No, don't be :oops: John, the only problem I have with your idea is that assuming there was some kind of N/E fault preventing a tester from tripping,

a) it would not affect other circuits &

b) it would not allow the RCD to trip (on the affected circuit at least)

Would you agree?
 
(a) don't know... if all the circuits come together before going through the RCD, surely a NE fault on one would compensate for PE test on another.
the simulated fault from the Test button is usually much higher than the rated trip surrent.

(b) I suppose it would depend... I'm wondering if length of cable and resistance between compensating fault and the test point on other circuit would affect results. On a split load, maybe not. I'm trying to picture the effects of odd small leakages that might be scattered about the installation, some P-E and some N-E; and maybe some are intermittent, e.g refrigeration and heating or cooking devices; some cancel each other out and some add together.

Hooray for RCBOs!
 
securespark said:
There are two problems: One is that the RCD is tripping intermittently due to an unknown problem.

If this is a neutral to earth fault then it may be continuously just below the trip threshold and occasionally going over the threshold and tripping.

Yes. When you connect test gear to some circuits that are RCD protected, and then carry out a test expected to trip the device, it does not.

The fault current created by the test ( assuming this is live to earth ) will be opposed by the fault current from the neutral to earth fault.

Does that make sense?

Thinking about the neutral/earth short as a solution, I don't think this will work, as there are 3 circuits that do not trip the RCD. A fault on one would not affect the others.
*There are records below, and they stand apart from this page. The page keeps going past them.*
/-- The entries of the record at 0x3820 (13_line_encryption.md). -/
def rows3820 : List Row := [
  ⟨1, 1, .bool8, .rw, false, 0, (.among [0, 1])⟩,
  ⟨2, 2, .u8, .rw, false, 1, (.range 1 127)⟩,
  ⟨3, 3, .enum8, .ro, false, 0, .any⟩,
  ⟨4, 4, .u32, .ro, false, 0, .any⟩,
  ⟨5, 5, .u32, .ro, false, 0, .any⟩,
  ⟨6, 6, .u64, .ro, false, 0, .any⟩,
  ⟨7, 7, .u64, .rw, true, 2147483648, (.range 16777216 1099511627776)⟩,
  ⟨8, 8, .u8, .rw, true, 64, (.range 16 255)⟩,
  ⟨9, 9, .bool8, .wo, false, 0, (.among [1])⟩,
  ⟨10, 10, .enum8, .ro, false, 0, .any⟩,
  ⟨11, 11, .u64, .ro, false, 0, .any⟩,
  ⟨12, 12, .u64, .ro, false, 0, .any⟩,
  ⟨13, 13, .u64, .ro, false, 0, .any⟩,
  ⟨14, 14, .u16, .rw, true, 8, (.range 2 1000)⟩,
  ⟨15, 15, .u64, .ro, false, 0, .any⟩,
  ⟨16, 16, .u64, .ro, false, 0, .any⟩]

/-- The entries of the record at 0x4000 (14_timing_core.md). -/
def rows4000 : List Row := [
  ⟨1, 1, .enum8, .ro, false, 0, .any⟩,
  ⟨2, 2, .u8, .ro, false, 0xFF, .any⟩,
  ⟨3, 3, .bool8, .rw, true, 1, (.among [0, 1])⟩,
  ⟨4, 4, .u16, .rw, true, 100, (.range 10 10000)⟩,
  ⟨5, 5, .u16, .rw, true, 75, (.range 10 10000)⟩,
  ⟨6, 6, .s32, .wo, true, 0, (.range (-500000) 500000)⟩,
  ⟨7, 7, .s64, .ro, false, 0, .any⟩,
  ⟨8, 8, .u8, .rw, true, 0xFF, (.rangeOr 0 11 0xFF)⟩,
  ⟨9, 9, .u16, .rw, true, 460, (.range 10 5000)⟩,
  ⟨10, 10, .bool8, .ro, false, 0, .any⟩,
  ⟨11, 11, .s32, .ro, false, 0, .any⟩,
  ⟨12, 12, .u64, .ro, false, 0, .any⟩,
  ⟨13, 13, .bool8, .ro, false, 0, .any⟩,
  ⟨14, 14, .bool8, .rw, true, 1, (.among [0, 1])⟩,
  ⟨15, 15, .bool8, .wo, true, 0, (.among [1])⟩,
  ⟨16, 16, .u64, .ro, false, 0, .any⟩,
  ⟨17, 17, .u16, .rw, true, 920, (.range 100 10000)⟩]

/-- The entries of the record at 0x4001 (14_timing_core.md). -/
def rows4001 : List Row := [
  ⟨1, 1, .u16, .rw, true, 900, (.range 60 3600)⟩,
  ⟨2, 2, .u16, .rw, true, 60, (.range 10 300)⟩,
  ⟨3, 3, .bool8, .ro, false, 0, .any⟩,
  ⟨4, 4, .s32, .ro, false, 0, .any⟩,
  ⟨5, 5, .u16, .ro, false, 0, .any⟩]

/-- The entries of the record at 0x4010 (14_timing_core.md). -/
def rows4010 : List Row := [
  ⟨1, 1, .u8, .rw, true, 15, (.range 1 15)⟩,
  ⟨2, 2, .u32, .rw, true, 1000000, (.range 100000 60000000)⟩,
  ⟨3, 3, .enum8, .ro, false, 0, .any⟩,
  ⟨4, 4, .u32, .rw, true, 10000000, (.range 1000 800000000)⟩,
  ⟨5, 5, .enum8, .rw, true, 0, (.among [0, 1, 2])⟩,
  ⟨6, 6, .u8, .rw, true, 0, (.range 0 7)⟩,
  ⟨7, 7, .s32, .ro, false, 0, .any⟩,
  ⟨8, 8, .s32, .ro, false, 0, .any⟩,
  ⟨9, 9, .u64, .ro, false, 0, .any⟩]

/-- The entries of the record at 0x4060 (14_timing_core.md). -/
def rows4060 : List Row := [
  ⟨1, 1, .u8, .rw, true, 0, (.range 0 7)⟩,
  ⟨2, 2, .u16, .rw, true, 100, (.range 10 10000)⟩,
  ⟨3, 3, .u8, .rw, true, 16, (.range 1 255)⟩,
  ⟨4, 4, .u32, .rwm, false, 193100000, (.range 191000000 197000000)⟩,
  ⟨5, 5, .u32, .rw, false, 0, (.range 0 1000000)⟩,
  ⟨6, 6, .u32, .rw, false, 0, (.range 0 1000000)⟩,
  ⟨7, 7, .s32, .rw, false, 0, (.range (-1000000) 1000000)⟩,
  ⟨8, 8, .bool8, .ro, false, 0, .any⟩,
  ⟨9, 9, .u64, .ro, false, 0, .any⟩,
  ⟨10, 10, .s32, .ro, false, 0, .any⟩,
  ⟨11, 11, .u64, .ro, false, 0, .any⟩,
  ⟨12, 12, .s64, .ro, false, 0, .any⟩,
  ⟨13, 13, .u64, .ro, false, 0, .any⟩]

/-- The entries of the record at 0x4070 (14_timing_core.md). -/
def rows4070 : List Row := [
  ⟨1, 1, .octets 20, .wo, false, 0, .layout⟩,
  ⟨2, 2, .bool8, .rw, false, 0, (.among [0, 1])⟩,
  ⟨3, 3, .enum8, .ro, false, 0, .any⟩,
  ⟨4, 4, .octets 20, .ro, false, 0, .any⟩]

/-- The entries of the record at 0x40C0 (02_tick_and_crossings.md). -/
def rows40C0 : List Row := [
  ⟨1, 1, .u64, .ro, false, 0, .any⟩,
  ⟨2, 2, .u16, .ro, false, 7500, .any⟩,
  ⟨3, 3, .u64, .ro, false, 0, .any⟩,
  ⟨4, 4, .u64, .ro, false, 0, .any⟩,
  ⟨5, 5, .u64, .ro, false, 0, .any⟩,
  ⟨6, 6, .u64, .ro, false, 0, .any⟩]

/-- The entries of the record at 0x40C1 (02_tick_and_crossings.md). -/
def rows40C1 : List Row := [
  ⟨1, 1, .u64, .ro, false, 0, .any⟩,
  ⟨2, 2, .u32, .ro, false, 0, .any⟩]

/-- The entries of the record at 0x4100 (15_towpath.md). -/
def rows4100 : List Row := [
  ⟨1, 1, .enum8, .rw, true, 3, (.among [0, 1, 2, 3])⟩,
  ⟨2, 2, .u16, .rw, true, 20, (.range 4 1000)⟩,
  ⟨3, 3, .bits32, .ro, false, 0, .any⟩,
  ⟨4, 4, .bool8, .wo, false, 0, (.among [1])⟩,
  ⟨5, 5, .u64, .ro, false, 0, .any⟩,
  ⟨6, 6, .u64, .ro, false, 0, .any⟩]

/-- The entries of the record at 0x4110 (15_towpath.md). -/
def rows4110 : List Row := [
  ⟨1, 1, .enum8, .ro, false, 0, .any⟩,
  ⟨2, 2, .enum8, .rw, false, 0, (.among [0, 1, 2, 3])⟩,
  ⟨3, 3, .enum8, .ro, false, 0, .any⟩,
  ⟨4, 4, .bool8, .wo, false, 0, (.among [1])⟩,
  ⟨5, 5, .u64, .ro, false, 0, .any⟩,
  ⟨6, 6, .u64, .ro, false, 0, .any⟩,
  ⟨7, 7, .u64, .ro, false, 0, .any⟩]

/-- The entries of the record at 0x5000 (16_engine_programming.md). -/
def rows5000 : List Row := [
  ⟨1, 1, .u8, .ro, false, 16, .any⟩,
  ⟨2, 2, .bits32, .rw, true, 0, (.bits 0xFFFF)⟩,
  ⟨3, 3, .bits32, .wo, false, 0, (.bits 0xFFFF)⟩,
  ⟨4, 4, .enum8, .ro, false, 0, .any⟩,
  ⟨5, 5, .u8, .ro, false, 0x00, .any⟩,
  ⟨6, 6, .u16, .rw, true, 16, (.range 1 1000)⟩,
  ⟨7, 7, .enum8, .ro, false, 0, .any⟩]

/-- The entries of the record at 0x5010 (16_engine_programming.md). -/
def rows5010 : List Row := [
  ⟨1, 1, .enum8, .ro, false, 0, .any⟩,
  ⟨2, 2, .u8, .ro, false, 0, .any⟩,
  ⟨3, 3, .u32, .ro, false, 0, .any⟩,
  ⟨4, 4, .u16, .ro, false, 0, .any⟩,
  ⟨5, 5, .u64, .ro, false, 0, .any⟩,
  ⟨6, 6, .u64, .ro, false, 0, .any⟩,
  ⟨7, 7, .u8, .ro, false, 0, .any⟩,
  ⟨8, 8, .u32, .ro, false, 0, .any⟩,
  ⟨9, 9, .u32, .ro, false, 0, .any⟩]

/-- The entries of the record at 0x5300 (17_engine_partitions_and_counters.md). -/
def rows5300 : List Row := [
  ⟨1, 1, .bits32, .ro, false, 0x0000000F, .any⟩,
  ⟨2, 2, .bits32, .ro, false, 0, .any⟩]

/-- The entries of the record at 0x5310 (17_engine_partitions_and_counters.md). -/
def rows5310 : List Row := [
  ⟨1, 1, .u8, .rwm, false, 8, (.range 8 11)⟩,
  ⟨2, 2, .u8, .rwm, false, 1, (.range 0 2)⟩,
  ⟨3, 3, .bits32, .rw, true, 0, (.bits 0x1F)⟩,
  ⟨4, 4, .bool8, .rw, true, 0, (.among [0, 1])⟩,
  ⟨5, 5, .u8, .ro, false, 16, .any⟩,
  ⟨6, 6, .u64, .ro, false, 0, .any⟩,
  ⟨7, 7, .u64, .ro, false, 0, .any⟩]

/-- The entries of the record at 0x5400 (17_engine_partitions_and_counters.md). -/
def rows5400 : List Row := [
  ⟨1, 1, .u64, .ro, false, 0, .any⟩,
  ⟨2, 2, .u64, .ro, false, 0, .any⟩,
  ⟨3, 3, .u64, .ro, false, 0, .any⟩,
  ⟨4, 4, .u64, .ro, false, 0, .any⟩,
  ⟨5, 5, .u64, .ro, false, 0, .any⟩,
  ⟨6, 9, .u64, .ro, false, 0, .any⟩,
  ⟨10, 13, .u8, .rw, true, 0, (.range 0 15)⟩,
  ⟨14, 14, .bits32, .ro, false, 0, .any⟩,
  ⟨15, 15, .bits32, .wo, false, 0, (.bits 0x1FF)⟩,
  ⟨16, 16, .u64, .ro, false, 0, .any⟩,
  ⟨17, 17, .u64, .ro, false, 0, .any⟩]

/-- Records 0 to 19 of the dictionary, by base index. -/
def objRecords0 : List (Nat × List Row) := [
  (0x1001, rows1001),
  (0x1100, rows1100),
  (0x1110, rows1110),
  (0x1120, rows1120),
  (0x1180, rows1180),
  (0x1200, rows1200),
  (0x1210, rows1210),
  (0x1211, rows1211),
  (0x1220, rows1220),
  (0x1300, rows1300),
  (0x1400, rows1400),
  (0x1410, rows1410),
  (0x1500, rows1500),
  (0x1510, rows1510),
  (0x1540, rows1540),
  (0x1541, rows1541),
  (0x1550, rows1550),
  (0x1600, rows1600),
  (0x1601, rows1601),
  (0x1602, rows1602)]

/-- Records 20 to 39 of the dictionary, by base index. -/
def objRecords1 : List (Nat × List Row) := [
  (0x1603, rows1603),
  (0x1604, rows1604),
  (0x1620, rows1620),
  (0x1640, rows1640),
  (0x1660, rows1660),
  (0x1680, rows1680),
  (0x1700, rows1700),
  (0x1710, rows1710),
  (0x1720, rows1720),
  (0x2000, rows2000),
  (0x201C, rows201C),
  (0x2020, rows2020),
  (0x2021, rows2021),
  (0x2028, rows2028),
  (0x2030, rows2030),
  (0x2040, rows2040),
  (0x2060, rows2060),
  (0x2061, rows2061),
  (0x2062, rows2062),
  (0x2063, rows2063)]

/-- Records 40 to 59 of the dictionary, by base index. -/
def objRecords2 : List (Nat × List Row) := [
  (0x2080, rows2080),
  (0x20A0, rows20A0),
  (0x2100, rows2100),
  (0x2140, rows2140),
  (0x2160, rows2160),
  (0x2800, rows2800),
  (0x2801, rows2801),
  (0x2810, rows2810),
  (0x2900, rows2900),
  (0x2910, rows2910),
  (0x3000, rows3000),
  (0x3001, rows3001),
  (0x3003, rows3003),
  (0x3004, rows3004),
  (0x300F, rows300F),
  (0x3400, rows3400),
  (0x3401, rows3401),
  (0x3420, rows3420),
  (0x3440, rows3440),
  (0x3500, rows3500)]

/-- Records 60 to 79 of the dictionary, by base index. -/
def objRecords3 : List (Nat × List Row) := [
  (0x3510, rows3510),
  (0x3520, rows3520),
  (0x3530, rows3530),
  (0x3540, rows3540),
  (0x3580, rows3580),
  (0x3590, rows3590),
  (0x3800, rows3800),
  (0x3801, rows3801),
  (0x3802, rows3802),
  (0x3803, rows3803),
  (0x3804, rows3804),
  (0x3805, rows3805),
  (0x3820, rows3820),
  (0x4000, rows4000),
  (0x4001, rows4001),
  (0x4010, rows4010),
  (0x4060, rows4060),
  (0x4070, rows4070),
  (0x40C0, rows40C0),
  (0x40C1, rows40C1)]

/-- Records 80 to 86 of the dictionary, by base index. -/
def objRecords4 : List (Nat × List Row) := [
  (0x4100, rows4100),
  (0x4110, rows4110),
  (0x5000, rows5000),
  (0x5010, rows5010),
  (0x5300, rows5300),
  (0x5310, rows5310),
  (0x5400, rows5400)]

/-- Every record of the dictionary, by base index. -/
def objRecords : List (Nat × List Row) :=
  objRecords0 ++ objRecords1 ++ objRecords2 ++ objRecords3 ++ objRecords4

end Sys2Proof.Machine
end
That is a bit difficult to explain unless there is a connection between the neutrals of these three circuits somewhere in the building meaning the one neutral earth fault affects the RCD whenever any one of these three circuits is connected to the RCD,
 
Or it could be a fault that introduces a effect that is a variation of the early D-LOCK, namely a DC imbalance that saturates the ring core in the RCD, causing it not to respond to a fault. Gently winding up a low voltage DC power supply between N and E, until you have perhaps 1/4 A flowing will lock on many of the traditional designs of RCD, enough that you can then do the 20A L-E earth loop test.
Not all RCDs will let you do this, and some will only let you do it one way (I mean perhaps only N+ E-, or only the other way). You don't say but are there thyristor lamp dimmers/heating controls or anything electronic like that downstream of the RCD when it refuses to trip (I presume people only report it tripped when something is being used, just not always the same thing.)
Alternately large circulating RF currents can fool the electronics in the ones that use hall efect devices to avoid being fooled by this, but I guess you'd have mentioned a large antenna on the roof.